Search the listing for the word "none" and return each line that contains it.

"""

/-- The mark of a time stamp of a die whose count runs free, as the words that follow the stamped ones (R32; log 110). -/
def State.freeMark (s : State) (d : Nat) : List W64 := if (s.tb d).free then [1] else []

/-- A time window of 86,400 s in ns (R106, R213, R307, R367). -/
def dayNs : Nat := 86400 * 10 ^ 9

/-! ## Dies and services (R391, R401) -/

/-- A die answers and works: powered, not fenced, not in a die-function reset, and in the test mask in test mode. -/
def State.dieUp (s : State) (d : Nat) : Bool :=
  s.plat.pwrOk && !s.plat.dieFenced.getLsbD d && !s.plat.dieReset.getLsbD d

/-- The die of the package-wide services: CD0, or CD3 while CD0 is fenced or in reset (R192, R220, R401, R416). With CD3 out too
there is no such service (hubUp). -/
def State.hub (s : State) : Nat := if s.dieUp 0 then 0 else 3

/-- One of CD0 and CD3 works: it serves the board-management bus and the package-wide services (R25, R475). -/
def State.hubUp (s : State) : Bool := !s.plat.silent && (s.dieUp 0 || s.dieUp 3)

/-! ## Bridges (R21 to R23, R315) -/

/-- The die and port (BH false, BV true) of a bridge's two ends (R21): top, right, bottom, left. -/
def bridgeEnds (b : Nat) : List (Nat × Bool) := ([[(0, false), (1, false)], [(1, true), (3, true)], [(3, false), (2, false)], [(2, true), (0, true)]]).getD b []

def State.bridge (s : State) (b : Nat) : Bridge := KMap.get Bridge.reset s.plat.bridges b
def State.setBridge (s : State) (b : Nat) (x : Bridge) : State := s.withPlat { s.plat with bridges := KMap.set Bridge.reset s.plat.bridges b x }

/-- A bridge carries traffic: it is not down and both of its dies work. -/
def State.bridgeUp (s : State) (b : Nat) : Bool := !(s.bridge b).down && (bridgeEnds b).all fun e => s.dieUp e.1

/-- Place of a die in the ring CD0, CD1, CD3, CD2; bridge i joins place i to the next one. -/
def ringPlace (d : Nat) : Nat := [0, 1, 3, 2].getD d 0

/-- The bridges from a die to another, clockwise or the other way round the ring. -/
def ringWay (src dst : Nat) (clockwise : Bool) : List Nat :=
  let n := (ringPlace dst + 4 - ringPlace src) % 4
  if clockwise then (List.range n).map fun i => (ringPlace src + i) % 4 else (List.range ((4 - n) % 4)).map fun i => (ringPlace src + 3 - i) % 4

/-- Whether an access goes clockwise: between adjacent dies over their bridge, between diagonal ones as bit [12] of its address says (R22). -/
def accessClockwise (src dst addr : Nat) : Bool :=
  let n := (ringPlace dst + 4 - ringPlace src) % 4
  decide (n = 1 ∨ n = 2 ∧ addr / 4096 % 2 = 0)

/-- Whether a Fenelm packet crosses clockwise: diagonal crossings go through CD1 for CD0 and CD3, through CD0 for CD1 and CD2 (R315). -/
def packetClockwise (src dst : Nat) : Bool :=
  let n := (ringPlace dst + 4 - ringPlace src) % 4
  decide (n = 1 ∨ n = 2 ∧ (src = 0 ∨ src = 2))

/-- The way that is taken: the one chosen, or the other one round the ring while a bridge of it carries nothing (R23). none: the dies
are parted (log 111). -/
def State.wayOver (s : State) (src dst : Nat) (clockwise : Bool) : Option (List Nat) :=
  [ringWay src dst clockwise, ringWay src dst (!clockwise)].find? fun w => w.all s.bridgeUp

/-- The bridges that an access of a die to an address of another one crosses, in order. -/
def State.accessWay (s : State) (src dst addr : Nat) : Option (List Nat) := s.wayOver src dst (accessClockwise src dst addr)

/-- The bridges that a packet crosses from its ingress die to its egress die. -/
def State.packetWay (s : State) (src dst : Nat) : Option (List Nat) := s.wayOver src dst (packetClockwise src dst)

/-- A number of a unit or domain: its kind, and its number in the kind. -/
def wdCode (u : WdUnit) : Nat × Nat :=
  match u with
  | .mxe e => (0, e) | .vxe v => (1, v) | .core c => (2, c) | .porter d p => (3, 16 * d.val + p.val) | .gather c => (4, c)
  | .update u => (5, u) | .courier d => (6, d) | .service d => (7, d) | .queue q => (8, q)

def targetCode (t : ResetTarget) : Nat × Nat :=
  match t with
  | .engine u => wdCode u | .cluster c => (9, c) | .dieFunction d => (10, d) | .warm => (11, 0) | .cold => (12, 0)

/-- Whether a reset of one of these runs (R416): the unit starts nothing until it is over. -/
def State.inReset (s : State) (us : List (Nat × Nat)) : Bool := s.rcv.resets.any fun j => us.contains (targetCode j.target)

/-- The context whose trial runs on a unit in REPLAY (R407). -/
def State.trialCtx (s : State) (u : Nat × Nat) : Option Nat := (s.rcv.trials.find? fun t => decide (wdCode t.unit = u)).bind fun t => t.suspects.head?

/-- Whether a unit may run work of a context now: it is not in a reset, and in REPLAY only the suspect's work runs (R407, R416). -/
def State.mayRun (s : State) (u : Nat × Nat) (ctx : Nat) : Bool := match s.trialCtx u with | some x => decide (x = ctx) | none => true

/-! ## The survival store (R445 to R451) -/

def SstRec.head (r : SstRec) : List W64 :=
  [Bits.make [(63, 56, r.typ), (47, 32, 8 * r.payload.length)], BitVec.ofNat 64 r.key, BitVec.ofNat 64 r.seq, BitVec.ofNat 64 r.time] ++ r.payload

/-- A record's words as they lie in flash (R446). -/
def SstRec.words (r : SstRec) : List W64 := r.head ++ [r.crc]

def SstRec.valid (r : SstRec) : Bool := decide (r.crc = crcWords r.head)

/-- Requests a record: it takes the next SEQ and waits to become durable (R451). -/
def State.sstAdd (s : State) (typ key : Nat) (payload : List W64) : State :=
  let seq := s.fld Pg.sst F.sstSeqNext
  let r : SstRec := ⟨typ, key, seq, s.now s.hub, (s.tb s.hub).free, payload, 0⟩
  let s1 := s.setFld Pg.sst F.sstSeqNext (seq + 1)
  s1.withSst { s1.sst with wait := s1.sst.wait ++ [{ r with crc := crcWords r.head }] }

/-! ## Events (R424 to R426, R468, R492) -/

/-- Class and severity of an event code. -/
def evInfo (code : Nat) : Nat × Nat :=
  match code with
  | 0x01 => (0, 2) | 0x02 => (2, 2) | 0x03 => (2, 3)
  | 0x10 => (0, 4) | 0x11 => (0, 3) | 0x12 => (0, 4) | 0x13 => (0, 0) | 0x14 => (0, 4) | 0x15 => (0, 5) | 0x16 => (0, 3)
  | 0x17 => (0, 5) | 0x18 => (0, 4) | 0x19 => (0, 4) | 0x1A => (0, 5) | 0x1B => (0, 2) | 0x1C => (0, 2)
  | 0x20 => (0, 4) | 0x21 => (0, 6) | 0x22 => (0, 6) | 0x23 => (0, 7) | 0x24 => (0, 1) | 0x25 => (0, 5) | 0x26 => (0, 5)
  | 0x30 => (1, 4) | 0x31 => (1, 3) | 0x32 => (1, 7) | 0x33 => (1, 1) | 0x34 => (1, 1) | 0x35 => (1, 3) | 0x36 => (1, 2) | 0x37 => (1, 5)
  | 0x40 => (2, 3) | 0x41 => (2, 4) | 0x42 => (2, 1)
  | 0x50 => (2, 4) | 0x51 => (2, 1) | 0x52 => (2, 4) | 0x53 => (2, 5) | 0x54 => (2, 3) | 0x55 => (2, 5) | 0x56 => (2, 4) | 0x57 => (2, 4) | 0x58 => (2, 4)
  | _ => (0, 0)

namespace Ev
abbrev ctxAbort := 0x01
abbrev fabricAbortIn := 0x02
abbrev abortRelayV2 := 0x03
abbrev memUe := 0x10
abbrev poisonConsumed := 0x11
abbrev sramUe := 0x12
abbrev sramCe := 0x13
abbrev parity := 0x14
abbrev clDatapath := 0x15
abbrev strike := 0x16
abbrev unitFenced := 0x17
abbrev taintBackstop := 0x18
abbrev hang := 0x19
abbrev hangUnattributed := 0x1A
abbrev syncUnderflow := 0x1B
abbrev qStall := 0x1C
abbrev reset := 0x20
abbrev resetFail := 0x21
abbrev dieFenced := 0x22
abbrev outOfService := 0x23
abbrev recoveryDone := 0x24
abbrev bridgeDown := 0x25
abbrev refclkLost := 0x26
abbrev msTempLost := 0x30
abbrev lpHot := 0x31
abbrev thermtrip := 0x32
abbrev pwrLimit := 0x33
abbrev bmLimit := 0x34
abbrev tjHot := 0x35
abbrev droopWarn := 0x36
abbrev droopReset := 0x37
abbrev lkDown := 0x40
abbrev fabricId := 0x41
abbrev discChange := 0x42
abbrev secAuthFail := 0x50
abbrev svnRaised := 0x51
abbrev keyRevoked := 0x52
abbrev idtreeFail := 0x53
abbrev leafLow := 0x54
abbrev leafExhausted := 0x55
abbrev testEntry := 0x56
abbrev bootDieAlt := 0x57
abbrev keptCopyBad := 0x58
end Ev

/-- PAGE_ID bits [57:40] of a page, as UNIT of an event and KEY of a UNIT record hold them (R424, R498). -/
def unitOf (page : Nat) : Nat := pgDie page * 2 ^ 16 + pgBlk page * 2 ^ 8 + pgInst page

/-- The die that records an event: the one named, or the hub die while that one is out (log 18). -/
def State.recDie (s : State) (d : Nat) : Nat := if s.dieUp d then d else s.hub

/-- A die records an event in its ring (R424, R425); from severity 4, and for a DOWN event of a port and a strike (R106, R327), also in
the error log of the survival store. With neither that die nor CD0 nor CD3 at work nothing records it. -/
def State.event (s : State) (d code ctx unit d0 : Nat) (d1 : W64) : State :=
  let d := s.recDie d
  if !s.dieUp d then s else
  let wr := s.fld (Pg.evl d) F.evlPtrWr
  let rd := s.fld (Pg.evl d) F.evlPtrRd
  let (cls, sev) := evInfo code
  let w := [Bits.make [(63, 48, code), (47, 40, ctx), (39, 38, cls), (37, 35, sev), (33, 32, d), (31, 0, wr)],
            BitVec.ofNat 64 (s.now d), Bits.make [(63, 32, unit), (31, 0, d0)], d1]
  let s1 := s.withEvents (KMap.set [] s.events (d * 1024 + wr % 1024) (w ++ s.freeMark d))
  let s2 := if (wr - rd) % 2 ^ 32 = 1024 ∨ (2 ^ 32 + wr - rd) % 2 ^ 32 = 1024 then
      ((s1.setFld (Pg.evl d) F.evlPtrRd ((rd + 1) % 2 ^ 32)).addFld (Pg.evl d) F.evlLostCount 1).setErr (Pg.evl d) F.evlErrStatOverflow ctx
    else s1
  let s3 := s2.setFld (Pg.evl d) F.evlPtrWr ((wr + 1) % 2 ^ 32)
  if 4 ≤ sev ∨ code = Ev.lkDown ∨ code = Ev.strike then s3.sstAdd 0x04 (d * 2 ^ 32 + wr) w else s3

/-! ## UNIT records (R447, R498, R499) -/

def unitKey (page sub : Nat) : Nat := unitOf page + sub * 2 ^ 18

def State.unitRec (s : State) (key : Nat) : UnitRec := KMap.get UnitRec.reset s.sst.units key

def UnitRec.words (u : UnitRec) : List W64 :=
  let three : List Nat → List W64 := fun l => (List.range 3).map fun i => BitVec.ofNat 64 (l.getD i 0)
  [Bits.make [(63, 63, if u.fenced then 1 else 0), (3, 0, u.cause)]] ++ three u.strikes ++ three u.downs ++ three u.resets

/-- The UNIT record that ten payload words hold. -/
def UnitRec.ofWords (ws : List W64) : UnitRec :=
  let g := fun i => (ws.getD i 0).toNat
  let three := fun i => ([g i, g (i + 1), g (i + 2)].filter (· ≠ 0))
  ⟨(ws.getD 0 0).getLsbD 63, g 0 % 16, three 1, three 4, three 7⟩

/-- Writes a unit's record: the package's copy, and a record to the survival store. -/
def State.putUnit (s : State) (key : Nat) (u : UnitRec) : State :=
  (s.withSst { s.sst with units := KMap.set UnitRec.reset s.sst.units key u }).sstAdd 0x03 key u.words

def State.unitFenced (s : State) (key : Nat) : Bool := (s.unitRec key).fenced

/-- Marks a unit fenced for a cause; the first cause stays (R499). -/
def State.markFenced (s : State) (key cause : Nat) : State :=
  let u := s.unitRec key
  if u.fenced then s else s.putUnit key { u with fenced := true, cause := cause }

def State.liftFence (s : State) (key : Nat) : State :=
  let u := s.unitRec key
  s.putUnit key { u with fenced := false, cause := 0 }

/-- Stamps of a history that lie within a window of now. -/
def within (now win : Nat) (l : List Nat) : List Nat := l.filter fun t => decide ((now - t) + (t - now) ≤ win)

/-! ## Engine STATE codes (R112, R164, R246, R363) -/
namespace Eng
abbrev idle := 0
abbrev busy := 1
abbrev fenced := 2
abbrev selftest := 3
abbrev selftestPass := 4
abbrev selftestFail := 5
abbrev waitEntry := 6
end Eng

/-- STATE of an engine page: 2 to 5 are out of service (R110, R111). -/
def outOfSvc (st : Nat) : Bool := decide (2 ≤ st ∧ st ≤ 5)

"""

Written answer:
/-- The way that is taken: the one chosen, or the other one round the ring while a bridge of it carries nothing (R23). none: the dies
def State.mayRun (s : State) (u : Nat × Nat) (ctx : Nat) : Bool := match s.trialCtx u with | some x => decide (x = ctx) | none => true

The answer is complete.